Затем с досадой прикрикивала на растерянных и испуганных хозяев:
— Что же стоите? Спасать надо скотину! Скорее грейте воду! Да пусть кто-нибудь сбегает ко мне за свячеными конопляными семенами!..
И тут же, прогнав подальше всех любопытных, становилась возле коровы на колени и начинала шептать только ей ведомые молитвы.
А когда была нагрета вода, поджарены и растерты конопляные семена, Оляна собственноручно замешивала в цибарке пойло, осеняла его крестом, кидала какое-то зелье и давала скотине.

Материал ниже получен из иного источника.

-- ==== Sys2Proof/Laws/Decode.lean ====
section
/-! SUPPORT. The code tables inverted, the fields of a packed word, and the word put together from its fields. -/

namespace Sys2Proof

/-! ## Codes -/

@[simp] theorem DefWord.ofSel_sel (k : DefWord) : DefWord.ofSel k.sel = some k := by
  cases k <;> rfl

@[simp] theorem Tap.ofSel_sel (t : Tap) : Tap.ofSel t.sel = some t := by
  cases t <;> rfl

@[simp] theorem VReg.ofSel_sel (p : VReg) : VReg.ofSel p.sel = some p := by
  rcases p with k | t | _ <;> first | rfl | (cases k <;> rfl) | (cases t <;> rfl)

@[simp] theorem GReg.ofSel_sel (g : GReg) : GReg.ofSel g.sel = some g := by
  cases g <;> rfl

@[simp] theorem Opcode.ofByte_byte (o : Opcode) : Opcode.ofByte o.byte = some o := by
  cases o <;> rfl

theorem DefWord.sel_of_ofSel {a : BitVec 8} {k : DefWord} (h : DefWord.ofSel a = some k) : k.sel = a := by
  unfold DefWord.ofSel at h
  split at h <;> cases h <;> (apply BitVec.eq_of_toNat_eq; simp_all [DefWord.sel])

theorem Tap.sel_of_ofSel {a : BitVec 8} {t : Tap} (h : Tap.ofSel a = some t) : t.sel = a := by
  unfold Tap.ofSel at h
  split at h <;> cases h <;> (apply BitVec.eq_of_toNat_eq; simp_all [Tap.sel])

theorem GReg.sel_of_ofSel {a : BitVec 8} {g : GReg} (h : GReg.ofSel a = some g) : g.sel = a := by
  unfold GReg.ofSel at h
  split at h <;> cases h <;> (apply BitVec.eq_of_toNat_eq; simp_all [GReg.sel])

theorem Opcode.byte_of_ofByte {b : BitVec 8} {o : Opcode} (h : Opcode.ofByte b = some o) : o.byte = b := by
  unfold Opcode.ofByte at h
  split at h <;> cases h <;> (apply BitVec.eq_of_toNat_eq; simp_all [Opcode.byte])

theorem VReg.sel_of_ofSel {a : BitVec 8} {p : VReg} (h : VReg.ofSel a = some p) : p.sel = a := by
  unfold VReg.ofSel at h
  split at h
  case h_13 =>
    simp only [Option.or_eq_some_iff, Option.map_eq_some_iff] at h
    rcases h with ⟨k, hk, rfl⟩ | ⟨_, t, ht, rfl⟩
    · exact DefWord.sel_of_ofSel hk
    · exact Tap.sel_of_ofSel ht
  all_goals cases h; apply BitVec.eq_of_toNat_eq; simp_all [VReg.sel]

/-! ## Fields -/

@[simp] theorem opField_packCmd (op : BitVec 8) (v : VoiceNo) (a : BitVec 8) (imm : Word) :
    opField (packCmd op v a imm) = op := by
  unfold opField packCmd
  ext i hi
  simp only [BitVec.getElem_extractLsb', BitVec.getLsbD_append]
  rw [if_neg (by omega), if_neg (by omega), if_neg (by omega), if_neg (by omega)]
  rw [show 56 + i - 32 - 8 - 8 - 8 = i by omega]
  exact BitVec.getLsbD_eq_getElem hi

@[simp] theorem vField_packCmd (op : BitVec 8) (v : VoiceNo) (a : BitVec 8) (imm : Word) :
    vField (packCmd op v a imm) = v := by
  unfold vField packCmd
  ext i hi
  simp only [BitVec.getElem_extractLsb', BitVec.getLsbD_append]
  rw [if_neg (by omega), if_neg (by omega), if_neg (by omega), if_pos (by omega)]
  rw [show 48 + i - 32 - 8 - 8 = i by omega]
  exact BitVec.getLsbD_eq_getElem hi

@[simp] theorem aField_packCmd (op : BitVec 8) (v : VoiceNo) (a : BitVec 8) (imm : Word) :
    aField (packCmd op v a imm) = a := by
  unfold aField packCmd
  ext i hi
  simp only [BitVec.getElem_extractLsb', BitVec.getLsbD_append]
  rw [if_neg (by omega), if_neg (by omega), if_pos (by omega)]
  rw [show 40 + i - 32 - 8 = i by omega]
  exact BitVec.getLsbD_eq_getElem hi

@[simp] theorem zField_packCmd (op : BitVec 8) (v : VoiceNo) (a : BitVec 8) (imm : Word) :
    zField (packCmd op v a imm) = 0 := by
  unfold zField packCmd
  ext i hi
  simp only [BitVec.getElem_extractLsb', BitVec.getLsbD_append]
  rw [if_neg (by omega), if_pos (by omega)]
  simp

@[simp] theorem immField_packCmd (op : BitVec 8) (v : VoiceNo) (a : BitVec 8) (imm : Word) :
    immField (packCmd op v a imm) = imm := by
  unfold immField packCmd
  ext i hi
  simp only [BitVec.getElem_extractLsb', BitVec.getLsbD_append]
  rw [if_pos (by omega), Nat.zero_add]
  exact BitVec.getLsbD_eq_getElem hi

/-- A word is the concatenation of its fields (R91). -/
theorem fields_append (w : Cmd) : opField w ++ vField w ++ aField w ++ zField w ++ immField w = w := by
  unfold opField vField aField zField immField
  ext i hi
  simp only [BitVec.getElem_append, BitVec.getElem_extractLsb']
  repeat' split
  all_goals
    rw [BitVec.getLsbD_eq_getElem (by omega)]
    congr 1
    omega

/-- A word whose reserved field is zero is packed from its other fields. -/
theorem packCmd_fields {w : Cmd} (hz : zField w = 0) :
    packCmd (opField w) (vField w) (aField w) (immField w) = w := by
  have h := fields_append w
  rw [hz] at h
  exact h

end Sys2Proof
end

Уходила с подворья усталая, молчаливая, но без горделивого чувства исполненного долга. Вроде все так и должно быть. Хозяевам, которые на прощанье норовили поцеловать ей руку, доверительно давала наставления, как смотреть за больной коровой, и со снисхождением говорила:
— Даст бог — оклемается… Тогда будет не худо прислать на мой баз вашего старшего. Пусть возле здоровой скотины походит да поможет навоз в поле вывезти. Не мне это надо, а добрым духам, что животину опекают…
Бывало, что корова подыхала после врачевания Оляны.
— Бог дал, бог и взял, — скорбно объясняла она беду и предлагала взаймы денег, чтоб купить другую корову.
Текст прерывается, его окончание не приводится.